When you reach the line containing "case qspi =>" in the records below, start copying exactly, and stop once you have copied the line containing "(free : s.holders".

Exercise inputs =

————————

theorem msHiWord_emit (p : Requester) (o : Out) (s : State) : (s.emit o).msHiWord p = s.msHiWord p := by
  cases p <;> rfl

end Sys2Proof.Machine

open Sys2Proof Sys2Proof.Machine

/-- Settles O2: a clock by `tickClock_running`, a read by what `latchMs` writes, and MS_HI by `msHiWord_latchMs`. -/
theorem milestoneCountsAndLatches : Obligations.MilestoneCountsAndLatches := by
  refine ⟨fun s idle => ⟨s.tickClock, ?clock, Only.tickClock s, fun running => ?counts, tickClock_stopped⟩,
    fun size s width => ⟨fun f => ?pcie, ?qspi⟩, fun p q size s t canonical width goes => ?latched⟩
  case clock => rw [step, idle]
  case counts =>
    obtain ⟨sum, frac⟩ := tickClock_running running
    exact ⟨sum, frac, (tickClock_counts s).2⟩
  case pcie => exact ⟨_, exec_msLoRead width, rfl, rfl, Only.latchMs_pcie f _ s⟩
  case qspi => exact ⟨_, exec_msLoRead width, rfl, rfl, Only.latchMs_qspi _ s⟩
  case latched =>
    rw [exec_msLoRead width] at goes
    cases goes
    have word (r : Requester) := msHiWord_latchMs p r (canonical_fns canonical)
    simp only [readReg_msHi, msHiWord_emit, word]
    refine ⟨?_, fun other => if_neg other⟩
    rw [if_pos trivial]
    rfl

end

section
/-! PROOF. The Waymark ring's token (02 section 2.3, R34 to R36): it passes on where no station's waybill holds it. -/

namespace Sys2Proof.Machine

set_option Elab.async false

/-- The ring after the token has passed to the next station. -/
def State.tokenPassed (s : State) : SchedSt :=
  let n := (s.sched.tokenAt + 1) % 19
  let t := if n = 0 then s.sched.tick + 1 else s.sched.tick
  { s.sched with tokenAt := n, tick := t, stationTick := s.sched.stationTick.set 0 n t.toNat,
                 lastCircuit := if n = 0 then s.now else s.sched.lastCircuit }

theorem ringTokenArrive_passes {s : State} (free : s.holders s.sched.tokenAt = []) :
    exec .ringTokenArrive s = .next { s with sched := s.tokenPassed } := by
  show execRingTokenArrive s = _
  unfold execRingTokenArrive
  rw [free]
  exact done_eq rfl

theorem ringTokenArrive_stays {s : State} (held : s.holders s.sched.tokenAt ≠ []) : exec .ringTokenArrive s = .next s := by
  show execRingTokenArrive s = _
  unfold execRingTokenArrive
  rw [if_pos (by simpa using held)]
  exact done_eq rfl

end Sys2Proof.Machine

open Sys2Proof Sys2Proof.Machine

/-- Settles O3: the two ways of the token, and no holder at a fenced station. -/
theorem ringTokenPassesOn : Obligations.RingTokenPassesOn :=
  ⟨fun s free => ⟨_, ringTokenArrive_passes free, rfl, rfl, rfl, rfl, Only.ofSched s _⟩,
    fun _ => ringTokenArrive_stays, fun _ _ fenced => if_pos fenced⟩

end
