-- ==== Sys2Proof/Machine/Read.lean ====
section
/-! DEFINITION. The meanings of the `peek` rows. Each is the effect of its own rule where the row's condition holds; where it does
not, the operation is the same `peek` under the row that the priority order selects (R84, R87; log 1). No read row writes the block
(R59). -/

namespace Sys2Proof.Machine

/-- `RD.NOTLOADED` (R119): status `NotLoaded`, no byte. -/
def execRdNotLoaded (a : Addr) (s : State) : Out :=
  if rowHolds s.view (.rdNotLoaded a) then raiseStatus .notLoaded s else peek Config.oorPolicy a s

/-- `RD.FLAT` (R112): `Fetch(S.rom, a - romStart)`. -/
def execRdFlat (a : Addr) (s : State) : Out :=
  if rowHolds s.view (.rdFlat a) then fetch Config.oorPolicy s.block.rom (a.toNat - s.block.romStart) s
  else peek Config.oorPolicy a s

/-- `RD.FIXED` (R113): `Fetch(S.rom, a)`. -/
def execRdFixed (a : Addr) (s : State) : Out :=
  if rowHolds s.view (.rdFixed a) then fetch Config.oorPolicy s.block.rom a.toNat s else peek Config.oorPolicy a s

/-- `RD.WIN0` (R114). -/
def execRdWin0 (a : Addr) (s : State) : Out :=
  if rowHolds s.view (.rdWin0 a) then windowRead Config.oorPolicy 0 a s else peek Config.oorPolicy a s

/-- `RD.WIN1` (R114). -/
def execRdWin1 (a : Addr) (s : State) : Out :=
  if rowHolds s.view (.rdWin1 a) then windowRead Config.oorPolicy 1 a s else peek Config.oorPolicy a s

/-- `RD.WIN2` (R114). -/
def execRdWin2 (a : Addr) (s : State) : Out :=
  if rowHolds s.view (.rdWin2 a) then windowRead Config.oorPolicy 2 a s else peek Config.oorPolicy a s

/-- `RD.WIN3` (R114). -/
def execRdWin3 (a : Addr) (s : State) : Out :=
  if rowHolds s.view (.rdWin3 a) then windowRead Config.oorPolicy 3 a s else peek Config.oorPolicy a s

/-- `RD.WIN4` (R114). -/
def execRdWin4 (a : Addr) (s : State) : Out :=
  if rowHolds s.view (.rdWin4 a) then windowRead Config.oorPolicy 4 a s else peek Config.oorPolicy a s

/-- `RD.WIN5` (R114). -/
def execRdWin5 (a : Addr) (s : State) : Out :=
  if rowHolds s.view (.rdWin5 a) then windowRead Config.oorPolicy 5 a s else peek Config.oorPolicy a s

/-- `RD.WIN6` (R114). -/
def execRdWin6 (a : Addr) (s : State) : Out :=
  if rowHolds s.view (.rdWin6 a) then windowRead Config.oorPolicy 6 a s else peek Config.oorPolicy a s

/-- `RD.RAM` (R115): `Fetch(S.ram, a - ramStart)`. -/
def execRdRam (a : Addr) (s : State) : Out :=
  if rowHolds s.view (.rdRam a) then fetch Config.oorPolicy s.block.ram (a.toNat - s.block.ramStart) s
  else peek Config.oorPolicy a s

/-- `RD.SRAM` (R116): `Fetch(S.sram, a - sramStart)`. -/
def execRdSram (a : Addr) (s : State) : Out :=
  if rowHolds s.view (.rdSram a) then fetch Config.oorPolicy s.block.sram (a.toNat - s.block.sramStart) s
  else peek Config.oorPolicy a s

/-- `RD.UNMAPPED` (R118): status `BusError`, no byte. -/
def execRdUnmapped (a : Addr) (s : State) : Out :=
  if rowHolds s.view (.rdUnmapped a) then raiseStatus .busError s else peek Config.oorPolicy a s

end Sys2Proof.Machine
end

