-- ==== Sys2Proof/Safety.lean ====
section
/-! DEFINITION. The invariant of reachable states (R36) in the terms the statements use, and what the frames speak of. -/

namespace Sys2Proof.Machine

/-- R36 (a): an Unloaded block is empty, its mapper reset, its configuration without value (R35). -/
def Block.EmptyIfUnloaded (b : Block) : Prop :=
  b.loaded = false →
    b.cfg = none ∧ b.rom.len = 0 ∧ b.ram.len = 0 ∧ b.sram.len = 0 ∧ b.capable = false ∧ b.armed = false ∧
      ∀ k : Fin 7, b.bank[k] = 0#8

/-- R36 (b), with the bounds of R9: the arrays of a Loaded block have the sizes of its configuration, and capability is the image
length's. -/
def Block.SizedIfLoaded (b : Block) : Prop :=
  b.loaded = true →
    ∃ c : BusConfig, b.cfg = some c ∧
      c.romStart.toNat ≤ c.romEnd.toNat ∧ c.romEnd.toNat - c.romStart.toNat ≤ b.rom.len ∧
      c.ramStart.toNat ≤ c.ramEnd.toNat ∧ b.ram.len = c.ramEnd.toNat - c.ramStart.toNat ∧ b.ram.len ≤ 0x100000 ∧
      (c.sramPresent = true →
        c.sramStart.toNat ≤ c.sramEnd.toNat ∧ b.sram.len = c.sramEnd.toNat - c.sramStart.toNat ∧ b.sram.len ≤ 0x100000) ∧
      (c.sramPresent = false → b.sram.len = 0) ∧
      (b.capable = true ↔ 0x400000 < b.rom.len)

/-- R36 (d): a bank register that is not 0 belongs to a capable, armed mapper. -/
def Block.BankNeedsArmed (b : Block) : Prop :=
  (∃ k : Fin 7, b.bank[k] ≠ 0#8) → b.capable = true ∧ b.armed = true

/-- The three arrays are in canonical form. -/
def Block.ArraysWf (b : Block) : Prop := b.rom.wf ∧ b.ram.wf ∧ b.sram.wf

/-- R24, R254: the last byte of the working RAM, and of the save RAM, is 0 for the whole life of a load. -/
def Block.LastBytesZero (b : Block) : Prop :=
  (∀ i, i + 1 = b.ram.len → b.ram.read i = some 0#8) ∧ (∀ i, i + 1 = b.sram.len → b.sram.read i = some 0#8)

/-- The invariant of the block (R36). -/
def Block.Inv (b : Block) : Prop :=
  b.EmptyIfUnloaded ∧ b.SizedIfLoaded ∧ b.BankNeedsArmed ∧ b.ArraysWf ∧ b.LastBytesZero

/-- The images in a load operand are in canonical form (log 5). -/
def LoadOperand.Wf : LoadOperand → Prop
  | .request r => r.rom.wf
  | .file f => f.bytes.wf ∧ f.reread.wf

/-- The invariant of the machine: the block's, and canonical images in every load operand. -/
def State.Inv (s : State) : Prop := s.block.Inv ∧ s.operand.Wf ∧ ∀ t ∈ s.issued, t.operand.Wf

/-! ### The rows of one operation -/

/-- The thirteen rows of a `peek` of `a` (R84, R86). -/
def readRows (a : Addr) : List Instr :=
  [.rdNotLoaded a, .rdFlat a, .rdFixed a, .rdWin0 a, .rdWin1 a, .rdWin2 a, .rdWin3 a, .rdWin4 a, .rdWin5 a, .rdWin6 a,
    .rdRam a, .rdSram a, .rdUnmapped a]

/-- The four patterns of `WR.BANKSEL` (R85). -/
def bankselRows (a : Addr) (v : Byte) : List Instr :=
  [.wrBankselF3 a v, .wrBankselF4 a v, .wrBankselF8 a v, .wrBanksel131 a v]

/-- The nine rows of a `poke` of `v` to `a` (R85, R86). -/
def writeRows (a : Addr) (v : Byte) : List Instr :=
  [.wrNotLoaded a v, .wrRam a v, .wrSram a v, .wrArm a v, .wrBankselF3 a v, .wrBankselF4 a v, .wrBankselF8 a v,
    .wrBanksel131 a v, .wrDiscard a v]

/-! ### The shape of the answers -/

/-- The outcome of a mapped read of index `i` of array `m` (R117): inside the array the byte that stands there, past its end the status
`RangeFault`; nothing else changes. -/
def ReturnsByteOf (m : Memory) (i : Nat) (s : State) (o : Out) : Prop :=
  (i < m.len →
    ∃ b, m.read i = some b ∧ o = .next { s with response := some { status := some .ok, value := some b, warn := false } }) ∧
  (m.len ≤ i → o = .next { s with response := some { status := some .rangeFault, value := none, warn := false } })

/-- No read rule for ROM claims the address (R112 to R114 did not match). -/
def Block.NoRomRule (b : Block) (c : BusConfig) (a : Addr) : Prop :=
  ((b.capable && b.armed) = false → ¬ (c.romStart.toNat ≤ a.toNat ∧ a.toNat ≤ c.romEnd.toNat)) ∧
  ((b.capable && b.armed) = true → 0x3FFFFF < a.toNat)

/-- Neither the RAM nor the save-RAM write window claims the address (R142 and R143 did not match). -/
def NoRamWrite (c : BusConfig) (a : Addr) : Prop :=
  ¬ (c.ramStart.toNat ≤ a.toNat ∧ a.toNat + 2 ≤ c.ramEnd.toNat) ∧
  ¬ (c.sramPresent = true ∧ c.sramStart.toNat ≤ a.toNat ∧ a.toNat + 2 ≤ c.sramEnd.toNat)

end Sys2Proof.Machine
end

————————

Expected output =
  case qspi => exact ⟨_, exec_msLoRead width, rfl, rfl, Only.latchMs_qspi _ s⟩
  case latched =>
    rw [exec_msLoRead width] at goes
    cases goes
    have word (r : Requester) := msHiWord_latchMs p r (canonical_fns canonical)
    simp only [readReg_msHi, msHiWord_emit, word]
    refine ⟨?_, fun other => if_neg other⟩
    rw [if_pos trivial]
    rfl

end

section
/-! PROOF. The Waymark ring's token (02 section 2.3, R34 to R36): it passes on where no station's waybill holds it. -/

namespace Sys2Proof.Machine

set_option Elab.async false

/-- The ring after the token has passed to the next station. -/
def State.tokenPassed (s : State) : SchedSt :=
  let n := (s.sched.tokenAt + 1) % 19
  let t := if n = 0 then s.sched.tick + 1 else s.sched.tick
  { s.sched with tokenAt := n, tick := t, stationTick := s.sched.stationTick.set 0 n t.toNat,
                 lastCircuit := if n = 0 then s.now else s.sched.lastCircuit }

theorem ringTokenArrive_passes {s : State} (free : s.holders s.sched.tokenAt = []) :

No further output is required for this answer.